## [Exercise input]
>>>

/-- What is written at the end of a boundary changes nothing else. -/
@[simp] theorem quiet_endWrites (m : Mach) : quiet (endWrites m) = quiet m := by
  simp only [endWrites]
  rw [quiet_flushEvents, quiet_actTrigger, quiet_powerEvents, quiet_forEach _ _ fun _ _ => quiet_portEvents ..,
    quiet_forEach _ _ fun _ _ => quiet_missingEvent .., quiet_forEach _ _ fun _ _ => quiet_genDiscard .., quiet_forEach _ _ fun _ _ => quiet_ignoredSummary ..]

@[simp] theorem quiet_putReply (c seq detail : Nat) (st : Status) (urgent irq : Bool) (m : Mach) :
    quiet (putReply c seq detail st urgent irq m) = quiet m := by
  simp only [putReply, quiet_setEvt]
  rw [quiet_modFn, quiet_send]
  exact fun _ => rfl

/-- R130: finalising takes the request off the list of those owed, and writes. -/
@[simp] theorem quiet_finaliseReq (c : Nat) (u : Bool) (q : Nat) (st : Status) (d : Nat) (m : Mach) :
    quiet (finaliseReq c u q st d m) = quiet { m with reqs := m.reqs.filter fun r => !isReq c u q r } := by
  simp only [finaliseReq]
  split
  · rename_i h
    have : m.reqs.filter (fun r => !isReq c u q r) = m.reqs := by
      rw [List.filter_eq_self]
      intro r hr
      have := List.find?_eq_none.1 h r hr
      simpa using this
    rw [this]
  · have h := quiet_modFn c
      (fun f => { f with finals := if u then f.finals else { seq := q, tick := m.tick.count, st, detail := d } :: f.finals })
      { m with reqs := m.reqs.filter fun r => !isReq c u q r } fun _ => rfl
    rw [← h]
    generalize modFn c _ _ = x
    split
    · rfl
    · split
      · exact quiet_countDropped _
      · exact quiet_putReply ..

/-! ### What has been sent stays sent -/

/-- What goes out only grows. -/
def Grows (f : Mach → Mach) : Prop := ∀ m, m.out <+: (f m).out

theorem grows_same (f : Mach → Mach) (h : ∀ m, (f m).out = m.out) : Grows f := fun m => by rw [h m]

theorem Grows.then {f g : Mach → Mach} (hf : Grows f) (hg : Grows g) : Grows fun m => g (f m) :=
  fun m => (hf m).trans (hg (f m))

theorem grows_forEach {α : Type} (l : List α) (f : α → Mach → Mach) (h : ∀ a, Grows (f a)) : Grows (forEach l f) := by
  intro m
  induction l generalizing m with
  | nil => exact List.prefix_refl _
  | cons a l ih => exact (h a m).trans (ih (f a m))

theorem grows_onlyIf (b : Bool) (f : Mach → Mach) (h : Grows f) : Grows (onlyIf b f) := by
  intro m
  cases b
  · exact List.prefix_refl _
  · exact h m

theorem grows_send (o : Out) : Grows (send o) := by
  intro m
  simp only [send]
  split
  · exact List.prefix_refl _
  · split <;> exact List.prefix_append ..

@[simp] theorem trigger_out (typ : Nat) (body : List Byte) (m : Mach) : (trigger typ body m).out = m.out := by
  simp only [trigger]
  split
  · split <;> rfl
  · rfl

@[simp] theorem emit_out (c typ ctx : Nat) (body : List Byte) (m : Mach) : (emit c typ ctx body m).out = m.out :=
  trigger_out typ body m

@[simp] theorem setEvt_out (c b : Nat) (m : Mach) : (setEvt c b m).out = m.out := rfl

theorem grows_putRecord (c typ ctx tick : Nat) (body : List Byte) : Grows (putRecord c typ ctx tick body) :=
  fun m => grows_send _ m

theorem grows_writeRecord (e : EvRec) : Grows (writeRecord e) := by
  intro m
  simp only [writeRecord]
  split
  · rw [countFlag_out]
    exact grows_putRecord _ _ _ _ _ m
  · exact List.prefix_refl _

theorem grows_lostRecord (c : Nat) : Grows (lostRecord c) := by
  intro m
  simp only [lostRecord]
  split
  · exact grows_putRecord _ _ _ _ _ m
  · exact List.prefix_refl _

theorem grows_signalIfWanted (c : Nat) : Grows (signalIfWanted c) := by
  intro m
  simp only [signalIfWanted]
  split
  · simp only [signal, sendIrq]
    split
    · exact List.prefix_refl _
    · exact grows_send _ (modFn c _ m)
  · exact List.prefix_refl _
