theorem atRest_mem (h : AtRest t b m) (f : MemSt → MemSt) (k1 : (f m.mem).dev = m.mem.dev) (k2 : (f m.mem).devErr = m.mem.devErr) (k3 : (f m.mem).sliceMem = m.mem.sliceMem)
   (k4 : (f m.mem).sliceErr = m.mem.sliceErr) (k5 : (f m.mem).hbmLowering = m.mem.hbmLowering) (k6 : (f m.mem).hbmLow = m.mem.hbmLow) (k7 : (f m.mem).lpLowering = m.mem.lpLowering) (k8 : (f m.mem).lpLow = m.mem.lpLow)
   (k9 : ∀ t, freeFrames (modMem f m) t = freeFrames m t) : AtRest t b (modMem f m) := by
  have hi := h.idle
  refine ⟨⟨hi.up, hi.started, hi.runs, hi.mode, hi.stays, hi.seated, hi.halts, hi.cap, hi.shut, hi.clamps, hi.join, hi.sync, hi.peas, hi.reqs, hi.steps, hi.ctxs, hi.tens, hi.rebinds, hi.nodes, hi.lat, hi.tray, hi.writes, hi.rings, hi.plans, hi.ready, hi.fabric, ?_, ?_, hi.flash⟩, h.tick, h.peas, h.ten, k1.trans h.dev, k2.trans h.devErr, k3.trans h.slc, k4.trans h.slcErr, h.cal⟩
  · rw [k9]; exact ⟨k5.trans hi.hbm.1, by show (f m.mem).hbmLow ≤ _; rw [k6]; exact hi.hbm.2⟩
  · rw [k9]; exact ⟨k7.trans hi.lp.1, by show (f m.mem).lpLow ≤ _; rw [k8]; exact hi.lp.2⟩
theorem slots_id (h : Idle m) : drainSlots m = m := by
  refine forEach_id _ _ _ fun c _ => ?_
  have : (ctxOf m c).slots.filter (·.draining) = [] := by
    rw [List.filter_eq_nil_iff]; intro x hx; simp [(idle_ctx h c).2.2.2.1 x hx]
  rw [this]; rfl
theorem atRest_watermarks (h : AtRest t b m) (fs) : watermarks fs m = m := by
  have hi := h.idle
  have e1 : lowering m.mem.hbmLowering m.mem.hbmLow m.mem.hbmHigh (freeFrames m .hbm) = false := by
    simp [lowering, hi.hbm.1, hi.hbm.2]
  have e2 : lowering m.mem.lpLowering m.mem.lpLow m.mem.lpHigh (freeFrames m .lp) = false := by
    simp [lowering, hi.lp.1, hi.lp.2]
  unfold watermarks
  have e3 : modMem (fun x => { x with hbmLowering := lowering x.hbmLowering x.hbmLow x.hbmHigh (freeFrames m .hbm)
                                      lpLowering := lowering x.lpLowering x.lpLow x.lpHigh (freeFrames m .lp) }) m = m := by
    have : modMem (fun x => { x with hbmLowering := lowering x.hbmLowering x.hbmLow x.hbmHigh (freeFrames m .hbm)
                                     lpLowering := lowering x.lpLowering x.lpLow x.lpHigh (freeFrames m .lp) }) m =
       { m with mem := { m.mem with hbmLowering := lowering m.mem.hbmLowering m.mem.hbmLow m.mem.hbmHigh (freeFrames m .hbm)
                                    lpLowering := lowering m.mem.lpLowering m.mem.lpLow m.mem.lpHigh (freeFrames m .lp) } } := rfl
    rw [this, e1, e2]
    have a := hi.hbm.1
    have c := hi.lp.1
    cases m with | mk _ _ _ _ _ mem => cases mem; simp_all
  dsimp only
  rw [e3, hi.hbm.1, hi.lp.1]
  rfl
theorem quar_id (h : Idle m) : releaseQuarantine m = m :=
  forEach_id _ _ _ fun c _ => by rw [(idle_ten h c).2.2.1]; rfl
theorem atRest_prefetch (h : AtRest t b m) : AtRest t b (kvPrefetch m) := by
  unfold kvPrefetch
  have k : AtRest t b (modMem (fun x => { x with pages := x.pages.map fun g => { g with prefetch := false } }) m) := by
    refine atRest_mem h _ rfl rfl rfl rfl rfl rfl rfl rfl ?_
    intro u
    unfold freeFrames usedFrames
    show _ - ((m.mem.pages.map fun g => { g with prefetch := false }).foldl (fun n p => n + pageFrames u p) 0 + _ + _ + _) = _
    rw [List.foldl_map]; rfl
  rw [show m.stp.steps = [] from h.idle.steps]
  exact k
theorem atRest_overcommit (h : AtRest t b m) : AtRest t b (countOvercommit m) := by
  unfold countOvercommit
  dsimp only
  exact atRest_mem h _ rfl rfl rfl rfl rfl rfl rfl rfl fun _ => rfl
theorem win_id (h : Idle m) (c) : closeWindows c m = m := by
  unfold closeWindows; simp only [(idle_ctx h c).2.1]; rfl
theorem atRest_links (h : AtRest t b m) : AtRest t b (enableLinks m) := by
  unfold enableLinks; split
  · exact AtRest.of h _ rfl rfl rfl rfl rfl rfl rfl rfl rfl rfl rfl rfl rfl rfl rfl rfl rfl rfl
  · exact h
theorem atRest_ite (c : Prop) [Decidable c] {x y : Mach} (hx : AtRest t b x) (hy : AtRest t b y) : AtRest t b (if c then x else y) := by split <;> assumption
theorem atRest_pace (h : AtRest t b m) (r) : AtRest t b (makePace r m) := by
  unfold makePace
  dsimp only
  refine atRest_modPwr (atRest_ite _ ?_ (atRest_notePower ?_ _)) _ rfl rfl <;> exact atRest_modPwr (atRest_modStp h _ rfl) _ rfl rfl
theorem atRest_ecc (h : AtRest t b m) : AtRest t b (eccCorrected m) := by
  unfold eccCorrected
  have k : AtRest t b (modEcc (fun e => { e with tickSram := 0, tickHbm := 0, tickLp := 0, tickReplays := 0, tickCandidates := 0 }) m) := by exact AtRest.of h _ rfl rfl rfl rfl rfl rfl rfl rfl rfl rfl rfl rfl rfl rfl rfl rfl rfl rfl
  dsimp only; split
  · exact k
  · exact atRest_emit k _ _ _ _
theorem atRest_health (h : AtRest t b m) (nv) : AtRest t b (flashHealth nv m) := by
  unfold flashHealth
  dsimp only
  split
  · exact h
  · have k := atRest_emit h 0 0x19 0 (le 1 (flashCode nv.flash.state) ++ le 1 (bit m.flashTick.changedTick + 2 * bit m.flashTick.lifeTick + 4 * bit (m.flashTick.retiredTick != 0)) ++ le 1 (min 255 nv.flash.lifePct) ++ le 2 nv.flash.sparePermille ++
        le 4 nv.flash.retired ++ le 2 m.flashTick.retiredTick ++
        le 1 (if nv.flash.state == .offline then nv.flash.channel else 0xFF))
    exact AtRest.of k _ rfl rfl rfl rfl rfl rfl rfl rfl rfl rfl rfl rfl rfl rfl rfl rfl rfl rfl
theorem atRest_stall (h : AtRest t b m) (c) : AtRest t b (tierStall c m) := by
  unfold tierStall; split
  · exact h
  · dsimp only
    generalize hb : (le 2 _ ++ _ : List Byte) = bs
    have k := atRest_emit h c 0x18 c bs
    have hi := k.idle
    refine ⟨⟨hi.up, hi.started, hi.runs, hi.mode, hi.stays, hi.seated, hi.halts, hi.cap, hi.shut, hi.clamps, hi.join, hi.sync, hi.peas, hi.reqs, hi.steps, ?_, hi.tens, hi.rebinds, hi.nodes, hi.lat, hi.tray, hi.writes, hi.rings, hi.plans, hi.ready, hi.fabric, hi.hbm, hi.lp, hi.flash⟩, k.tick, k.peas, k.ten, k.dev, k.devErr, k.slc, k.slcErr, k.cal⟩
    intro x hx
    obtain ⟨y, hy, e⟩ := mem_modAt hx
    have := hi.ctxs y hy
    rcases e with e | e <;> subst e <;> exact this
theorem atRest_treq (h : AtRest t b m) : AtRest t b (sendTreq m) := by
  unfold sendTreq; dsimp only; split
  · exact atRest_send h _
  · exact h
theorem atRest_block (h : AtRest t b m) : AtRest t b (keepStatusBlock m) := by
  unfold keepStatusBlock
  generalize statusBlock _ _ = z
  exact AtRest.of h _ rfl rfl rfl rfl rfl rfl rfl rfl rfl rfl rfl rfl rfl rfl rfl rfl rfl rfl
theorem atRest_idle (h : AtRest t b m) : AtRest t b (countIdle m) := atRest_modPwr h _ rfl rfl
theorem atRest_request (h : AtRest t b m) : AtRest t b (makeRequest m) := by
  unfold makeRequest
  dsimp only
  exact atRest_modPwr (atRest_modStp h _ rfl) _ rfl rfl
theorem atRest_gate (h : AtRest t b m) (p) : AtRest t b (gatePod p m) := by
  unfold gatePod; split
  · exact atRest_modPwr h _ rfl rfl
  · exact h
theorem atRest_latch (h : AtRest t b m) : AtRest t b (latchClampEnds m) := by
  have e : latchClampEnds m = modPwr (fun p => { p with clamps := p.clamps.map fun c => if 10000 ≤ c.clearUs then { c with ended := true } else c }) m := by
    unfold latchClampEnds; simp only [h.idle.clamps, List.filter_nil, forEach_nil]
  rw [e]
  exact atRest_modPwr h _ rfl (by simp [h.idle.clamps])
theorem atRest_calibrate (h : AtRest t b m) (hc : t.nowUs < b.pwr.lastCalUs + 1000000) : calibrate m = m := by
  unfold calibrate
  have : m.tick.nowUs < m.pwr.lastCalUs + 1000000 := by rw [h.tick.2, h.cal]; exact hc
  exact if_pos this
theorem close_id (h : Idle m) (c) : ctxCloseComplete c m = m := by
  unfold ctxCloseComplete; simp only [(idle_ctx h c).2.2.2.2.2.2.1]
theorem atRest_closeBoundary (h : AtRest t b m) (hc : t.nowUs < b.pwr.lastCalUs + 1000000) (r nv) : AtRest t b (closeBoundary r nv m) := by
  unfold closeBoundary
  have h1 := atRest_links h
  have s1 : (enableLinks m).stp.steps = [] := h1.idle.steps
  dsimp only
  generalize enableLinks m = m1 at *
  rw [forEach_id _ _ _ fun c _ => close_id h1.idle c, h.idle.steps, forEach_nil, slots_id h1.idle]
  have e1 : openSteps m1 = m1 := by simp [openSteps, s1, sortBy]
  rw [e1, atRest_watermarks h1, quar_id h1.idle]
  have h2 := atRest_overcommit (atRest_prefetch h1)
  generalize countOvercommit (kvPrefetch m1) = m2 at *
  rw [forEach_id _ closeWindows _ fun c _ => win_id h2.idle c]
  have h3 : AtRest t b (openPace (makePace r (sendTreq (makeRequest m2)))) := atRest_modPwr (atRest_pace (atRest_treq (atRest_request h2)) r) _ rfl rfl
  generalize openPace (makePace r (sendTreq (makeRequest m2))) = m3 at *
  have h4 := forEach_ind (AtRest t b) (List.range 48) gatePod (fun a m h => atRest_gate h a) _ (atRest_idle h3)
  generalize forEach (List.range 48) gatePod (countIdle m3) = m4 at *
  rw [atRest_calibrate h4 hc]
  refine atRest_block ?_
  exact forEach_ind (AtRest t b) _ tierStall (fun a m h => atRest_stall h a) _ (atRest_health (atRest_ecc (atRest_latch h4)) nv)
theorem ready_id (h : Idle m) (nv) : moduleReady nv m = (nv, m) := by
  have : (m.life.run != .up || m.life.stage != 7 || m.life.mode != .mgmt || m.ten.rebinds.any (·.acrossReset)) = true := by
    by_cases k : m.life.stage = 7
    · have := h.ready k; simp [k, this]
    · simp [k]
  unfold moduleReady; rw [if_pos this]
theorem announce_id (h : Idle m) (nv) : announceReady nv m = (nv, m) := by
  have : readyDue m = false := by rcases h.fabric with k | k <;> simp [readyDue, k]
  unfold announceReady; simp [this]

<<<

Write out exactly the lines from the start of the material through the line with "quiet_actTrigger, quiet_powerEvents, quiet_forEach". No other output is expected.

## [Task answer]
/-- What is written at the end of a boundary changes nothing else. -/
@[simp] theorem quiet_endWrites (m : Mach) : quiet (endWrites m) = quiet m := by
  simp only [endWrites]
  rw [quiet_flushEvents, quiet_actTrigger, quiet_powerEvents, quiet_forEach _ _ fun _ _ => quiet_portEvents ..,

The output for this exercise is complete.